Data for review ->

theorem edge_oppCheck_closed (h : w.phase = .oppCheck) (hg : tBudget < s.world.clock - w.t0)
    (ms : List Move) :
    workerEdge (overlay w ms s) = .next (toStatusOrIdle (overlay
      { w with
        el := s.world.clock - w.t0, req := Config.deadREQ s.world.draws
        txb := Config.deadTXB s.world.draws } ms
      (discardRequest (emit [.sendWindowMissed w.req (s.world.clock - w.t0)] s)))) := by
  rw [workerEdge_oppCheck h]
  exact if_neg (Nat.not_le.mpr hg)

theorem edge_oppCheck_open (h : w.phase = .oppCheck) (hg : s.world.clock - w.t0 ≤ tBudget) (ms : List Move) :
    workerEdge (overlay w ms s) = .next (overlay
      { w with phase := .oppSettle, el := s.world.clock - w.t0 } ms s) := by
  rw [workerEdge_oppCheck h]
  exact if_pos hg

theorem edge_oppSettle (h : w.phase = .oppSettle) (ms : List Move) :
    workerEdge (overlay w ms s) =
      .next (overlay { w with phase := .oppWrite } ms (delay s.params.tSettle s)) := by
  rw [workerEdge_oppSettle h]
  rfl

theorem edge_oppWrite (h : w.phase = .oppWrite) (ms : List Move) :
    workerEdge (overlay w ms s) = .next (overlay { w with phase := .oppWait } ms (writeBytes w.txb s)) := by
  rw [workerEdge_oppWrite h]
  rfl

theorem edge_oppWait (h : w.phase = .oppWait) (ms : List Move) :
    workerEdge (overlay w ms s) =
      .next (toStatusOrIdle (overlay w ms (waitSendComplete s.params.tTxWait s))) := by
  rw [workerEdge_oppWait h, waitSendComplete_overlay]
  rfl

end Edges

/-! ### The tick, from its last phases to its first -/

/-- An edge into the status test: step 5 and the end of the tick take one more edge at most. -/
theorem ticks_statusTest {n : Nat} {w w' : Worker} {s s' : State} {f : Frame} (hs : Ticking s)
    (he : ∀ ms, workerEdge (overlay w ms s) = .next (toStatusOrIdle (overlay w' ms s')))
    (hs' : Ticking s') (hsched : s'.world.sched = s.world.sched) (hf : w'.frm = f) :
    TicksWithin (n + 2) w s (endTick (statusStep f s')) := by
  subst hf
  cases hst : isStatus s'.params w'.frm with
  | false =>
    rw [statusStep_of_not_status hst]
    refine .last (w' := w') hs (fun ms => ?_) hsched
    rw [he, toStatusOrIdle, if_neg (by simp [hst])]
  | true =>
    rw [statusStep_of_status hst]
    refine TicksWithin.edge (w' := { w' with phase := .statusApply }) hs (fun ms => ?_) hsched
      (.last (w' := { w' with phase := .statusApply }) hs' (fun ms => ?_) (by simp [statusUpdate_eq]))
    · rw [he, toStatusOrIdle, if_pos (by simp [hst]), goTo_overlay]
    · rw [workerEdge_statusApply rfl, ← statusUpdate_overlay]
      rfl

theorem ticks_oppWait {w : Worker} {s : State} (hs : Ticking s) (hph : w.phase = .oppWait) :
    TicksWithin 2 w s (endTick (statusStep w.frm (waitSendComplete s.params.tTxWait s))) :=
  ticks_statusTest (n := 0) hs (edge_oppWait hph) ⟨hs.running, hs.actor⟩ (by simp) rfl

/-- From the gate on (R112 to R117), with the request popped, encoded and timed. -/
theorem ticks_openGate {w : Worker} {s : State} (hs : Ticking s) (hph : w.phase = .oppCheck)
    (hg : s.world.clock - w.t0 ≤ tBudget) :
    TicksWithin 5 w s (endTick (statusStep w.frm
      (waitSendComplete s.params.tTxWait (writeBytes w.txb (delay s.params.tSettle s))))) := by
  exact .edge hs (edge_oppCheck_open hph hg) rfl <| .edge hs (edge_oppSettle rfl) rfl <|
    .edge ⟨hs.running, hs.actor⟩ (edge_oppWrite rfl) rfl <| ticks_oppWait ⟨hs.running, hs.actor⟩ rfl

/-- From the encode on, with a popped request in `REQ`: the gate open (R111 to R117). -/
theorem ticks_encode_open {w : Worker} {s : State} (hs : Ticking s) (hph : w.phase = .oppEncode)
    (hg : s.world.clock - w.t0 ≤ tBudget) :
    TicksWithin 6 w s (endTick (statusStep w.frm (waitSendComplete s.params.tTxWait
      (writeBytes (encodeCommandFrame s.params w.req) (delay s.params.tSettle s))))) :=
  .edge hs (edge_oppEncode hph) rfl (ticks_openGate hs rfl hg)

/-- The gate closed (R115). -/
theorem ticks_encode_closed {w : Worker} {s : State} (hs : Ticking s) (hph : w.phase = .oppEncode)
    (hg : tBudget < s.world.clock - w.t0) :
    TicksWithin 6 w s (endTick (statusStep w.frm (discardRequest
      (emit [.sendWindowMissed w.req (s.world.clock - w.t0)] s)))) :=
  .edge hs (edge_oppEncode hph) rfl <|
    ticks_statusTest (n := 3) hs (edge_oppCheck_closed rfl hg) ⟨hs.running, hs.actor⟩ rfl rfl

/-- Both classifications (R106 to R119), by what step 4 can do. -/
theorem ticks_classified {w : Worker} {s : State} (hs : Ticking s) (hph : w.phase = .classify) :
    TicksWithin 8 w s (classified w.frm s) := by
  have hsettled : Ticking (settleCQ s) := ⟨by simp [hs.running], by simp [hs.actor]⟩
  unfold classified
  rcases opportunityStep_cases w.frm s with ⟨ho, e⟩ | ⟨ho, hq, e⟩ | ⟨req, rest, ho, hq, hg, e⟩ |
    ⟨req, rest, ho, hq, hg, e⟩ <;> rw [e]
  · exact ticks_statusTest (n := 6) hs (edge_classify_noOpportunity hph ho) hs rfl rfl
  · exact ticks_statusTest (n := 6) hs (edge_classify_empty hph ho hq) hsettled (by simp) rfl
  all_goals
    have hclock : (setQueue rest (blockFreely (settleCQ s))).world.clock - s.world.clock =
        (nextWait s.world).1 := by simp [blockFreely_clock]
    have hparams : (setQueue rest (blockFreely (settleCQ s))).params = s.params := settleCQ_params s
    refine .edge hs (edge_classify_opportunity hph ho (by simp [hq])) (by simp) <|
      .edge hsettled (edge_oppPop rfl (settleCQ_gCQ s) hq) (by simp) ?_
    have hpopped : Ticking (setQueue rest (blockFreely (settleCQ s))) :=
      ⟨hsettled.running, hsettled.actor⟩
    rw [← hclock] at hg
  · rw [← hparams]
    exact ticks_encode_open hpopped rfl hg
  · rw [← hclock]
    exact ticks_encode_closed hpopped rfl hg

Your goal -> Would you give again, word for word, every line from the one with "have hpopped : Ticking" through the final line of the listing above?

Task result ->
    have hpopped : Ticking (setQueue rest (blockFreely (settleCQ s))) :=
      ⟨hsettled.running, hsettled.actor⟩
    rw [← hclock] at hg
  · rw [← hparams]
    exact ticks_encode_open hpopped rfl hg
  · rw [← hclock]
    exact ticks_encode_closed hpopped rfl hg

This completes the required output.